Ce samedi 23 mai 2026, sous les frondaisons et les parfums de gazon coupé, les jardins Biovès de Menton se sont transformés en véritable clairière pédagogique. Entre les bêlements des moutons, le pas tranquille des ânes, les plumes, les graines et les jeunes pousses, une trentaine de stands ont fait éclore le même message : protéger le vivant. Mais ce jour-là, la cible n’était pas seulement le grand public. Dans le viseur des associations, agriculteurs et artisans présents : les enfants. Car c’est souvent dans les petites mains que germent les plus grandes révolutions.
Pour réapprendre à s’émerveiller du vivant
À quelques mètres des animaux de la ferme, des enfants confectionnent des masques à partir de feuilles, plumes, os et matériaux recyclés. Une manière ludique de renouer avec une nature parfois devenue lointaine. « Cela permet de retrouver la magie du vivant et réapprendre à s’émerveiller », explique Océane Cresvaux, de l’association La Tribu du vivant. « Aujourd’hui, les écrans prennent trop de place. Sans sensibilisation, les enfants ne se sentiront pas concernés par des enjeux comme la déforestation ou les violences faites aux animaux. »

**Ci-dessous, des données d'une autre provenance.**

/-- Staging of a set advances while its budget pays for whole old rows, every strip read and written, and no dirty region
awaits its resync (R276, R287)
(DEDUCED, log entry 67). -/
def State.stageRows (s : State) (k : Nat) : State :=
  let t := s.setSt k
  let cost := 2 * s.setW k * blockBytes (s.setSb k)
  let resyncs : Bool := s.par.resync.any fun y => y.set == k && !y.ofOpen
  if s.reshaping k ∧ !t.staged ∧ !t.paused ∧ !s.setOffline k ∧ !resyncs ∧ cost ≠ 0 then
    let n := min (t.budget / cost) (s.stagedRows k - t.stagingRow)
    s.updSet k fun t => { t with stagingRow := t.stagingRow + n, budget := t.budget - n * cost }
  else s

/-- The transitions of R271 at a boundary. -/
def State.setTransitions (s : State) (k : Nat) : State :=
  let st := s.reg PAR_SET_STATE_STATE k
  let ready : Bool := s.hasTarget k && s.reg PAR_RB_RATE_RATE k != 0 && !(s.setSt k).paused
  if st = 1 ∧ ready then ((s.setSetState k 2).setPhaseOf k 1).setRecord k 2 0xFF (s.cursor k)
  else if st = 2 ∧ !ready then s.setSetState k 1
  else s

/-- The reshape ends at the boundary after its last new row: the wider layout becomes the set's in every copy (R289). -/
def State.endReshape (s : State) (k : Nat) : State :=
  let n' := s.newN k
  let w := s.setW k
  let vals := (PAR_SET_N.key k, n') :: (s.setSt k).added.zipIdx.map fun e => (PAR_SETMEM_DRAWER.key (32 * k + w + e.2), e.1)
  let resets := PAR_SET_N.reset k :: (s.setSt k).added.zipIdx.map fun e => PAR_SETMEM_DRAWER.reset (32 * k + w + e.2)
  let put (m : SMap Nat) : SMap Nat := (vals.zip resets).foldl (fun m e => storeField e.2 e.1.1 e.1.2 m) m
  let s := { s with regs := { s.regs with cur := put s.regs.cur, pend := put s.regs.pend, prev := put s.regs.prev } }
  let s := ((s.setReg PAR_RB_STATE_NEWN k 0).setPhaseOf k 0).setCursor k 0
  let s := s.updSet k fun t => { t with added := [], staged := false, stagingRow := 0, nextBoff := 0 }
  let s := (s.setSetState k (if s.lostMask k = 0 then 0 else 1)).retireTask k [0x11, 0x12]
  let s := (s.raise PAR_RB_EVENT_RESHAPED).setRecord k 6 0xFF 0
  -- rebuild waited for the end of the reshape (R290)
  (s.lostPositions k).foldl (fun s x => if (s.target k x).1 = 0 then s.giveTarget k x else s) s

/-- Action 7 of a boundary for one set (R36, R271, R276, R289). -/
def State.setBoundary (s : State) (k : Nat) : State :=
  if !s.setExists k then s
  else
    let s := if s.reshaping k ∧ !s.setOffline k ∧ (s.setSt k).staged ∧ s.newRows k ≤ s.cursor k then s.endReshape k else s
    let s := (s.setTransitions k).gainBudget k
    (s.issuePiece k).stageRows k

/-- Action 7 for every set, while PAR runs on the active. -/
def State.rebuildBoundary (s : State) : State :=
  if s.runs bPAR ∧ s.isActive then (List.range 8).foldl State.setBoundary s else s

/-- REBUILD_PIECE_DONE (R275): the piece's columns hold their targets. -/
def State.pieceDone (s : State) (k : Nat) : State :=
  match (s.setSt k).piece with
  | none => s
  | some p =>
    if p.kind ≠ 2 ∧ p.kind ≠ 5 then s
    else
      let s := s.pieceOver k
      let next := p.boff + s.pieceColumns k
      let s :=
        if p.row ≠ s.cursor k then s
        else if (s.setSt k).nextBoff ≠ p.boff then s
        else if next < s.setSb k then s.updSet k fun t => { t with nextBoff := next }
        else s.rowComplete k
      (s.issuePiece k).pumpAll

/-- RESHAPE_ROW_DONE (R271, R288): the new row takes its record; every 256 rows take a checkpoint; with the last the set is
normal or degraded. -/
def State.reshapeRowDone (s : State) (k : Nat) : State :=
  match (s.setSt k).piece with
  | none => s
  | some p =>
    if p.kind ≠ 4 then s
    else
      let s := s.pieceOver k
      let s := s.putTaskRecord { kind := 0x11, set := k, row := p.row, lost := s.lostMask k }
      let s := (s.setCursor k (p.row + 1)).bump PAR_RS_ROWS
      let s := if (p.row + 1) % 256 = 0 then s.reshapeCkpt k else s
      let s := if s.newRows k ≤ p.row + 1 then s.setSetState k (if s.lostMask k = 0 then 0 else 1) else s
      (s.issuePiece k).pumpAll

/-- RESHAPE_STAGING_DONE (R287): new rows may be written. -/
def State.stagingDone (s : State) (k : Nat) : State :=
  if s.reshaping k ∧ !(s.setSt k).staged ∧ !s.setOffline k then
    let n := s.stagedRows k
    let s := s.updSet k fun t => { t with staged := true, stagingRow := n }
    ((s.setFlag PAR_RB_STATE_STAGING k false).reshapeCkpt k).issuePiece k
  else s

/-! ### Resync (R264) -/

/-- An open or dirty entry without its columns `boff` to `boff + n - 1`. -/
def Resync.cut (y : Resync) (boff n : Nat) : List Resync :=
  let e := y.boff + y.count
  (if y.boff < boff then [{ y with count := min e boff - y.boff }] else []) ++
    (if boff + n < e then [{ y with boff := max (boff + n) y.boff, count := e - max (boff + n) y.boff }] else [])

/-- Columns of a row touch an entry of an open record, or any entry where they are those of the piece in progress. -/
def Resync.touches (y : Resync) (k row boff n : Nat) (isPiece : Bool) : Bool :=
  y.set == k && y.row == row && (y.ofOpen || isPiece) && decide (y.boff < boff + n) && decide (boff < y.boff + y.count)

/-- RESYNC_PIECE_DONE: the columns of an open record, or of the dirty piece in progress, are consistent again; where one
lost data block differs between P and Q the column is damaged, and one with two unknown strips is left as it stands (R264,
R279). -/
def State.resyncDone (s : State) (k row boff n : Nat) (disagree : Bool) : State :=
  let isPiece : Bool := (s.setSt k).piece == some { kind := 1, row := row, boff := boff }
  let hits (y : Resync) : Bool := y.touches k row boff n isPiece
  if !s.par.resync.any hits then s
  else
    let r := s.layoutRow k row
    let unknown := s.rowUnknown r
    let s := if unknown.length < 2 then s.bumpBy PAR_RESYNC 0 n {} else s
    let s := match unknown with
      | [j] =>
        if disagree ∧ j < r.n then
          let s := ((s.damageStrips r [j] boff n 2).bumpBy PAR_DISAGREE 0 n {}).raise PAR_EVENT_DISAGREE
          s.setRecord k 7 (r.pos j) row
        else s
      | _ => s
    let left := s.par.resync.flatMap fun y => if hits y then y.cut boff n else [y]
    let s := { s with par := { s.par with resync := left } }
    let s := if left.any fun y => y.ofOpen && y.set == k && y.row == row then s
      else (s.mapRecords (fun q => q.frame.isNone && q.set == k && q.row == row && decide (q.kind ≤ 6))
        fun q => { q with writesDone := true }).retireReady
    let s := if isPiece then s.pieceOver k else s
    (s.issuePiece k).pumpAll

/-- Columns of an open record join the resync, which takes a record of its own (R264). -/
def State.addOpen (s : State) (r : Record) : State :=
  let y : Resync := { set := r.set, row := r.row, boff := r.boff, count := r.bcnt, ofOpen := true }
  let s := s.putResync r.set r.row r.boff r.bcnt
  { s with par := { s.par with resync := s.par.resync ++ [y] } }

/-- The rows of a dirty region of an existing set join the resync. -/
def State.addDirtyRows (s : State) (key : Nat) : State :=
  let k := key / 2 ^ 32
  let x := key % 2 ^ 32
  if !s.setExists k then s
  else
    let rows := (List.range 256).filterMap fun i => if 256 * x + i < s.setRows k then some (256 * x + i) else none
    let ys := rows.map fun row => ({ set := k, row := row, boff := 0, count := s.setSb k } : Resync)
    { s with par := { s.par with resync := s.par.resync ++ ys } }

/-- Every open intent record of a set is resynced before new writes enter (R264, R284). -/
def State.resyncOpen (s : State) (k : Nat) : State :=
  let open_ := (s.ldg.recs.filter fun e => e.2.set == k && decide (e.2.kind ≤ 6) && e.2.sealed.isSome).map (·.2)
  let s := s.mapRecords (fun q => q.set == k && decide (q.kind ≤ 6)) fun q => { q with frame := none, writesDone := false }
  open_.foldl (fun s r => s.addOpen r) s

/-! ### Resumption (R283, R284, R291) -/

/-- The newest sealed record of a kind. -/
def State.newestRecord (s : State) (kd k : Nat) : Option Record :=
  ((s.ldg.recs.filter fun e => e.2.kind == kd && e.2.set == k && e.2.sealed.isSome).map (·.2)).foldl
    (fun b r => match b with
      | none => some r
      | some c => if c.rseq < r.rseq then some r else some c) none

/-- One row beyond the highest contiguous row record from `r` on (R291). -/
def State.contiguousRows (s : State) (k : Nat) (r : Nat) : Nat → Nat
  | 0 => r
  | n + 1 =>
    if s.ldg.recs.any fun e => e.2.kind == 0x11 && e.2.set == k && e.2.row == r && e.2.sealed.isSome then
      s.contiguousRows k (r + 1) n
    else r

Cette immersion sensorielle séduit aussi les parents. Richard et Virginie ressortent de l’atelier avec leurs deux enfants de 3 et 6 ans. « Ça les change. On est trop souvent en ville », sourit le couple. « Quand on a vu qu’il y avait des moutons, on a tout de suite voulu les emmener. Il faut qu’ils manipulent les choses, qu’ils comprennent ce que donne la nature. Ce n’est pas seulement en regardant ou en écoutant une vidéo qu’on apprend. Là, ils vivent une expérience. »
À quelques pas, Louise, 8 ans, repart avec un petit sachet de graines. « Je vais les planter sur mon balcon », promet-elle à sa mère. Cette dernière l’avoue : « C’est drôle, parce qu’à la maison, c’est elle qui nous rappelle maintenant de trier les déchets ou d’éteindre les lumières. »
« Ils montrent l’exemple à leurs parents »
Une scène qui n’étonne pas René Bonvallat, chef adjoint de l’Office français de la biodiversité dans les Alpes-Maritimes. « Les enfants ont encore une ouverture d’esprit remarquable. Aujourd’hui, ce sont les premiers à vouloir protéger la biodiversité dans son ensemble. Ils montrent parfois l’exemple à leurs parents », souligne-t-il. Il complète, montrant ses maquettes de serpents et insectes, qui attirent de nombreux regards curieux : « La biodiversité est aussi un formidable vecteur de sociabilisation. Tout le monde est concerné, quels que soient l’âge ou le milieu. Face au vivant, nous sommes tous égaux. »
Pour les acteurs de terrain, cette sensibilisation précoce est essentielle. « L’adulte qui a de mauvaises pratiques, on ne le change pas, c’est trop tard. Mais l’enfant, on peut encore lui montrer que même si une action ne lui sert pas directement, elle sert à la planète », explique François-Xavier, salarié de l’association Terre en Compost. « Plus tôt on leur explique, plus vite ils deviennent acteurs du changement. À la cantine, jeter son trognon de pomme dans un compost partagé est un geste simple qui peut les accompagner toute leur vie. »
L’apprentissage passe aussi par des objets du quotidien. Sur le stand d’Econotes, les visiteurs découvrent des cahiers réutilisables sur lesquels il est possible d’écrire, d’effacer puis de recommencer. « Cela évite de créer un réflexe de consommation où l’on jette systématiquement le papier après usage », explique Chloé, responsable produit de l’entreprise mouginoise. Plus tard dans la journée, un petit tente de convaincre, en vain, son papa de l’acheter. « Mais avec moins de déchet, tu auras moins à amener la poubelle dehors ! »
Finalement, est-ce que la biodiversité n’avait pas trouvé ses meilleurs ambassadeurs ? Ils ne votent pas encore, ne conduisent pas et dépassent parfois à peine les stands du regard. Mais ce samedi, ce sont bien eux qui ont fait pousser l’espoir d’un changement de paradigme dans des jardins Biovès toujours plus verts.